Consider a quadratic function given by $$ f(x) = \frac{1}{2}x^{\text{T}}Ax + c^{\text{T}}x + d, $$ where $A$ is an $n \times n$ symmetric matrix, $c \in \mathbb{R}^n$ and $d \in \mathbb{R}$.
Now I want to characterize the level sets or contours of $f$ in dependence whether $A$ is positive definite ($A \succ 0$), positive semidefinite ($A \succeq 0$), negative indefinite ($A \prec 0$), negative semidefinite ($A \preceq 0$) or indefinite. The level sets are given by
\begin{equation} \mathcal{L}(a) = \{ x \in \mathbb{R}^{n} \mid f(x) = a \}, \end{equation}
where $a \in \mathbb{R}$. Here is my approach. Let us first compute the gradient of $f$, which is given by $$ \nabla f(x) = Ax + c. $$ Now suppose $A$ is invertible we get
$$ \nabla f(x) = 0 \iff x = - A^{-1}c $$
Now we can rewrite $f$ as follows $$ f(x) = \left(x - \hat{x} \right)^{\text{T}} A \left(x - \hat{x} \right) - \frac{1}{2}c^{\text{T}}A^{-1}c + d, $$ where $\hat{x} := - A^{-1}c$. Now I think $\left(x - \hat{x} \right)^{\text{T}} A \left(x - \hat{x} \right)$ defines me an ellipsoid if $A$ is positive semidefinite. But what about the other terms? If I write down the level sets I get
$$ \mathcal{L}(a) = \{ x \in \mathbb{R}^{n} \mid f(x) = a \} = \{ x \in \mathbb{R}^{n} \mid \left(x - \hat{x} \right)^{\text{T}} A \left(x - \hat{x} \right) = a + \frac{1}{2}c^{\text{T}}A^{-1}c - d\}. $$
Does for example $$ \left(x - \hat{x} \right)^{\text{T}} A \left(x - \hat{x} \right) = a + \frac{1}{2}c^{\text{T}}A^{-1}c - d $$ defines me an ellipse if $A$ is positive definite? What is the interpretation of the righthand side term $a + \frac{1}{2}c^{\text{T}}A^{-1}c - d$?

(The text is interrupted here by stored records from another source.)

-- ==== Sys2Proof/Tests/Slice0.lean ====
section
/-! SUPPORT. Tests: ill-formed terms refused, one written-out word decoded per form, single steps of the spec's
vectors (95_test_vectors.md), and a witness for the hypotheses of every statement. -/

namespace Sys2Proof.Tests

-- The theorems below are checked one after another: each in a thread of its own would need more threads than there are.
set_option Elab.async false

open Sys2Proof.Machine

/-! ## Small terms and states -/

/-- No prefixes. -/
def noPfx : Pfx := { legacy := [], rex := none }

/-- A REX prefix alone. -/
def rexPfx (w r x b : Bool) : Pfx := { legacy := [], rex := some { w := w, r := r, x := x, b := b } }

/-- Legacy prefixes alone. -/
def legPfx (ps : List LegacyPfx) : Pfx := { legacy := ps, rex := none }

/-- `[BX]` at `ASZ` 16, destination register 0. -/
def bx (p : Pfx) : Enc := { pfx := p, reg := 0#3, rm := .mem16 (.based .bx .none) }

/-- `[EBX]` or `[RBX]`, destination register 0. -/
def ebx (p : Pfx) : Enc := { pfx := p, reg := 0#3, rm := .mem32 (.base 3#3 .none) }

/-- Real-address mode, `CS.D` 0. -/
def cReal : Ctx := { mode := .real, csD := false }

/-- Protected mode, `CS.D` 1. -/
def cProt : Ctx := { mode := .prot, csD := true }

/-- 64-bit mode. -/
def cLong : Ctx := { mode := .long64, csD := true }

/-- Bytes stored from an address on. -/
def putBytes (s : State) (a : Nat) : List Nat → State
  | [] => s
  | b :: bs => putBytes { s with mem := s.mem.write a (BitVec.ofNat 8 b) } (a + 1) bs

/-- A general register set. -/
def setReg (s : State) (k : Fin 16) (v : Nat) : State :=
  { s with regs := s.regs.set k { upper := BitVec.ofNat 32 (v / 2 ^ 32), lower := BitVec.ofNat 32 v } }

/-- The segment register that a descriptor of the table loads. -/
def segOf (sel : BitVec 16) (d : BitVec 64) : SegReg := { sel := sel, valid := true, hid := unpack d }

/-- ENV-R of 95_test_vectors.md section 2. -/
def envR : State :=
  { State.reset with regs := Vector.replicate 16 { upper := 0#32, lower := 0#32 }, cs := SegReg.atReset 0#16 0#64, pc := 0#64 }

/-- ENV-V. -/
def envV : State := { envR with mode := .v86, cpl := 3#2 }

/-- The descriptor table of ENV-P: its eleven entries, as bytes. -/
def gdtBytes : List Nat :=
  [0, 0, 0, 0, 0, 0, 0, 0] ++ [0xFF, 0xFF, 0, 0, 0, 0x9B, 0xCF, 0] ++ [0xFF, 0xFF, 0, 0, 0, 0x93, 0xCF, 0]
    ++ [0xFF, 0xFF, 0, 0, 0x20, 0xF3, 0x40, 0] ++ [0xFF, 0xFF, 0, 0, 0, 0x91, 0xCF, 0]
    ++ [0xFF, 0xFF, 0, 0, 0, 0x13, 0xCF, 0] ++ [0xFF, 0xFF, 0, 0, 0, 0x99, 0xCF, 0]
    ++ [0xFF, 0xFF, 0, 0, 0, 0x9F, 0xCF, 0] ++ [0xFF, 0xFF, 0, 0, 0, 0x92, 0xCF, 0]
    ++ [0, 0, 0, 0, 0, 0x82, 0, 0] ++ [0xFF, 0xFF, 0, 0, 0, 0xF3, 0xCF, 0]

/-- ENV-P with the CS and the data segment registers given. -/
def envProt (cpl : BitVec 2) (cs d : SegReg) : State :=
  putBytes { envR with mode := .prot, cpl := cpl, gdtr := { base := 0x10000#64, limit := 0x57#16 },
                       cs := cs, ds := d, es := d, fs := d, gs := d, ss := d } 0x10000 gdtBytes

/-- ENV-P at CPL 0. -/
def envP : State := envProt 0#2 (segOf 8#16 0x00CF9B000000FFFF#64) (segOf 0x10#16 0x00CF93000000FFFF#64)

/-- ENV-P at CPL 3. -/
def envP3 : State := envProt 3#2 (segOf 0x3B#16 0x00CF9F000000FFFF#64) (segOf 0x53#16 0x00CFF3000000FFFF#64)

/-- ENV-L at CPL 0. -/
def envL : State := { envP with mode := .long64 }

/-- ENV-L at CPL 3. -/
def envL3 : State := { envP3 with mode := .long64 }

/-- The common setup of the segment-load vectors: EBX = 0x3000, a pointer there with this selector, EAX = 0xAAAAAAAA. -/
def pointer (s : State) (sel : Nat) : State :=
  putBytes (setReg (setReg s 0 0xAAAAAAAA) 3 0x3000) 0x3000
    [sel % 256, sel / 256, 0xFE, 0xCA, sel % 256, sel / 256]

/-- Some property holds of the next state of a step. -/
def stepGives (s : State) (p : State → Bool) : Bool :=
  match step s with
  | .next t => p t
  | .fault _ => false
  | .refused _ => false

/-- A step from a state with these code bytes at `pc`, in a segment with base 0. -/
def run (s : State) (code : List Nat) (p : State → Bool) : Bool := stepGives (putBytes s s.pc.toNat code) p

/-- A step ends in this fault. -/
def faults (s : State) (code : List Nat) (f : Fault) : Bool :=
  match step (putBytes s s.pc.toNat code) with
  | .fault g => g == f
  | .next _ => false
  | .refused _ => false

/-- An operand's physical addresses: `n` bytes from `a` on. -/
def bytesFrom (a n : Nat) : List (BitVec 64) := (List.range n).map fun k => BitVec.ofNat 64 (a + k)

/-- The instruction reaches the segment load, with `pc + L` in range, as a test. -/
def meets (i : Instr) (s : State) (r : MemRef) (as : List (BitVec 64)) : Bool :=
  decide (s.checkEncoding i.mnem i.osz i.enc = .ok ()) && decide (s.memRef i.enc i.length = some r)
    && decide (s.checkOperand r i.osz = .ok as) && decide (s.checkNextPc i.length = .ok ())

theorem ready_of_meets {i : Instr} {s : State} {r : MemRef} {as : List (BitVec 64)} (h : meets i s r as = true) :
    Ready i s r as ∧ NextPcInRange s i.length := by
  simp only [meets, Bool.and_eq_true, decide_eq_true_eq] at h
  exact ⟨⟨checkEncoding_eq_ok.1 h.1.1.1, h.1.1.2, checkOperand_eq_ok.1 h.1.2⟩, checkNextPc_eq_ok.1 h.2⟩

/-! ## Ill-formed terms are refused -/

theorem test_wellFormed_good : Instr.wellFormed cReal (.lds16 (bx noPfx)) = true ∧
    Instr.wellFormed cProt (.lss32 (ebx noPfx)) = true ∧
    Instr.wellFormed cLong (.lfs64 (ebx (rexPfx true false false false))) = true := by decide +kernel

theorem test_wellFormed_override_twice :
    Instr.wellFormed cReal (.lds16 (bx (legPfx [.seg .es, .seg .ds]))) = false := by decide +kernel

theorem test_wellFormed_prefix_twice :
    Instr.wellFormed cReal (.lds32 (bx (legPfx [.opSize, .opSize]))) = false ∧
    Instr.wellFormed cProt (.lds32 { ebx (legPfx [.addrSize, .addrSize]) with rm := .mem16 (.based .bx .none) }) = false ∧
    Instr.wellFormed cReal (.lds16 (bx (legPfx [.lock, .lock]))) = false := by decide +kernel

theorem test_wellFormed_rex_outside_long64 :
    Instr.wellFormed cProt (.lss32 (ebx (rexPfx false false false false))) = false := by decide +kernel

theorem test_wellFormed_bp_without_displacement :
    Instr.wellFormed cReal (.lds16 { bx noPfx with rm := .mem16 (.based .bp .none) }) = false := by decide +kernel

theorem test_wellFormed_base_four :
    Instr.wellFormed cProt (.lss32 { ebx noPfx with rm := .mem32 (.base 4#3 .none) }) = false := by decide +kernel

theorem test_wellFormed_base_five_without_displacement :
    Instr.wellFormed cProt (.lss32 { ebx noPfx with rm := .mem32 (.base 5#3 .none) }) = false ∧
    Instr.wellFormed cProt (.lss32 { ebx noPfx with rm := .mem32 (.sib 0#2 0#3 5#3 .none) }) = false := by decide +kernel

I am thankful for every help!
The level sets of $f$ are bounded if and only if $A$ is positive definite or negative definite.
If $A$ is positive definite or negative definite then level sets of $f$ are ellipsoids (or empty): Let $A=QDQ^T$ with $Q$ orthogonal. Set $y:=Q^T(x-\hat x)$. Then using this in the equation in the OP $$ y^TDy = (x-\hat x)A(x-\hat x) = const. $$ This is nothing else than an equation of the type $$ \sum_i d_i y_i^2 = const, $$ hence the set of all such $y$ is an ellipsoid. Then also the corresponding level set is an ellipsoid.
Assume one level set of $f$ is unbounded. Then there is a sequence $(x_n)$ with $\|x_n\|\to \infty$ such that $$ \frac12 x_n^TAx_n + c^Tx_n + d = a. $$ The normalized sequence $\frac1{\|x_n\|}x_n$ has a subsequence that converges to some unit vector $x$.
Dividing the equation above by $\|x_n\|^2$ and passing to the limit along the subsequence yields $$ \frac12 x^TAx=0. $$ Hence, $A$ is neither positive nor negative definite.